Task directions
The records should be restated exactly from their first line through the line with "firstFail ls.zipIdx (fun x =>" in it.

Information provided Block Start

def southBad (bs : List TileBlock) (ls : List RawList) (x : TileBlock) : Bool :=
  let e := edgeOfId x.tile.toNat
  let k := (e - 64) / 2
  let d := x.edesc.toNat
  let w := x.route.toNat
  let src := southSrc d
  bits d 60 4 != 7 || bits d 53 7 != 0 || bits d 0 48 != 0 || (!southFollow d && src != 0) ||
  (if e % 2 = 1 then southFollow d || x.quota 0 != 0 || routeUsesIn w
   else
     (southFollow d && (src == k || !hasRead ls src || edgeQuota bs (64 + 2 * src) 0 != x.quota 0 || hasRead ls k)) ||
     (x.quota 0 != 0 && !southFollow d && !hasRead ls k) || x.quota 4 != 0 || routeUsesOut w)

/-- Row 16, R298. -/
def row16South (s : State) (b : List Byte) (pos : Nat) : Option LoadFail :=
  perCtx b pos fun p c =>
    let ls := listsOf b p pos c
    let bs := blocksIn b p pos c
    firstFail ls.zipIdx (fun x =>
      failIf (!x.1.ok || (ls.take x.2).any (fun y => y.l.engine == x.1.l.engine && y.l.write == x.1.l.write)) 0x031C 16 x.1.at_ <|>
      firstFail (List.range x.1.l.descs.length) (fun i => failIf (streamDescBad s b x.1 i) 0x031C 16 x.1.at_) <|>
      failIf (listBad bs x.1) 0x031C 16 x.1.at_) <|>
    firstFail bs fun x => failIf (edgeSide x == some 2 && southBad bs ls x) 0x031C 16 x.off

/-! ## West edges (R368) -/

/-- PEERPOS of a west descriptor. -/
def peerPosOf (x : TileBlock) : Nat := bits x.edesc.toNat 44 16

def carriesTokens (x : TileBlock) : Bool := x.quota 0 != 0 || x.quota 4 != 0

def westBad (b : List Byte) (plc pos : Nat) (bs : List TileBlock) (x : TileBlock) : Bool :=
  let d := x.edesc.toNat
  let p := edgeOfId x.tile.toNat / 8
  bits d 60 4 != 9 || bits d 0 40 != 0 || (bits d 40 4 != 0 && x.quota 0 == 0) ||
  (carriesTokens x &&
    (peerPosOf x == pos || decide (imgChainlen b ≤ peerPosOf x) || peerPosOf x == plcMissing b plc ||
     bs.any fun y => edgeSide y == some 3 && decide (y.tile.toNat < x.tile.toNat) && edgeOfId y.tile.toNat / 8 == p && carriesTokens y &&
       peerPosOf y != peerPosOf x))

def row16West (b : List Byte) (pos : Nat) : Option LoadFail :=
  perCtx b pos fun p c =>
    let bs := blocksIn b p pos c
    firstFail bs fun x => failIf (edgeSide x == some 3 && westBad b p pos bs x) 0x031D 16 x.off

/-! ## Check definitions (R248) -/

def checkDefAt (b : List Byte) (o : Nat) : CheckDef :=
  { rkind := BitVec.ofNat 8 (numAt b o 1), off := numAt b (o + 1) 1, ftype := BitVec.ofNat 8 (numAt b (o + 2) 1)
    flen := numAt b (o + 3) 1, tol := BitVec.ofNat 32 (numAt b (o + 4) 4), window := numAt b (o + 8) 2 }

def checkDefBad (b : List Byte) (o : Nat) : Bool :=
  let d := checkDefAt b o
  let float := d.ftype == 1 || d.ftype == 2
  !within d.rkind.toNat 1 3 || !within d.off 16 63 || decide (3 < d.ftype.toNat) || !within d.flen 1 48 || decide (64 < d.off + d.flen) ||
  d.flen % checkWidth d != 0 || (if float then bitAt d.tol.toNat 31 || FloatFmt.fp32.nonFinite d.tol.toNat else d.tol != 0) ||
  !zeroAt b (o + 10) 6

/-- The offsets of the definitions of a placement. -/
def checkOffs (b : List Byte) (plc pos : Nat) : List Nat :=
  (chunksOf (directory b) 10 plc pos).flatMap fun e => (List.range (e.len / 16)).map fun i => e.off + 16 * i

def row17 (b : List Byte) (pos : Nat) : Option LoadFail :=
  firstFail (ownPlcs b pos) fun p =>
    let cs := chunksOf (directory b) 10 p pos
    failIf (!imgChk b && !cs.isEmpty) 0x030D 17 (chunkOff (directory b) 10 p pos) <|>
    failIf (imgChk b && cs.isEmpty) 0x030D 17 (imgDiroff b) <|>
    firstFail (checkOffs b p pos) fun o => failIf (checkDefBad b o) 0x030D 17 o

/-! ## All checks (R250) -/

/-- Rows 2 to 17 for an image of stated length n, a placement and a chain position. -/
def loadChecks (s : State) (b : List Byte) (n plc pos : Nat) : Option LoadFail :=
  headerChecks s b n <|> row8 b <|> row9 b plc pos <|> row10 b pos <|> row11 b pos <|> row12 b pos <|> row13 b pos <|> row14 b pos <|>
  row15 b pos <|> row16South s b pos <|> row16West b pos <|> row17 b pos

/-! ## The image as loaded -/

/-- One context of a placement. -/
def ctxImageOf (b : List Byte) (plc pos ctx : Nat) : CtxImage :=
  { ctx := BitVec.ofNat 2 ctx, beds := (bedsAt b (directory b) plc pos ctx).map fun x => x.2, blocks := blocksIn b plc pos ctx
    streams := (listsOf b plc pos ctx).map fun x => x.l, nce := ctxChunk b 8 plc pos ctx, pp := ctxChunk b 9 plc pos ctx }

/-- One placement: empty but for MISSING where it leaves this position out. -/
def plcImageOf (b : List Byte) (pos p : Nat) : PlcImage :=
  let es := directory b
  let missing := BitVec.ofNat 16 (plcMissing b p)
  if plcMissing b p = pos then { missing := missing }
  else
    { missing := missing, secmap := chunkOf b es 2 p pos, pace := paceChunk (chunkOf b es 3 p pos)
      ctxs := (ctxsOf b es p pos).map (ctxImageOf b p pos), meminit := (recsOf b p pos).map fun x => x.r
      checks := (checkOffs b p pos).map (checkDefAt b) }

/-- The image of a chain position. -/
def imageOf (b : List Byte) (pos : Nat) (half : Bool) : LoadedImage :=
  { adr := BitVec.ofNat 8 (imgAdr b), chainlen := imgChainlen b, fwmin := BitVec.ofNat 32 (imgFwmin b), chk := imgChk b
    hash := imgHash b, half := half, plcs := (List.range (imgNplc b)).map (plcImageOf b pos) }

end Sys2Proof.Machine
end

Information provided Block End

Task answer
def southBad (bs : List TileBlock) (ls : List RawList) (x : TileBlock) : Bool :=
  let e := edgeOfId x.tile.toNat
  let k := (e - 64) / 2
  let d := x.edesc.toNat
  let w := x.route.toNat
  let src := southSrc d
  bits d 60 4 != 7 || bits d 53 7 != 0 || bits d 0 48 != 0 || (!southFollow d && src != 0) ||
  (if e % 2 = 1 then southFollow d || x.quota 0 != 0 || routeUsesIn w
   else
     (southFollow d && (src == k || !hasRead ls src || edgeQuota bs (64 + 2 * src) 0 != x.quota 0 || hasRead ls k)) ||
     (x.quota 0 != 0 && !southFollow d && !hasRead ls k) || x.quota 4 != 0 || routeUsesOut w)

/-- Row 16, R298. -/
def row16South (s : State) (b : List Byte) (pos : Nat) : Option LoadFail :=
  perCtx b pos fun p c =>
    let ls := listsOf b p pos c
    let bs := blocksIn b p pos c
    firstFail ls.zipIdx (fun x =>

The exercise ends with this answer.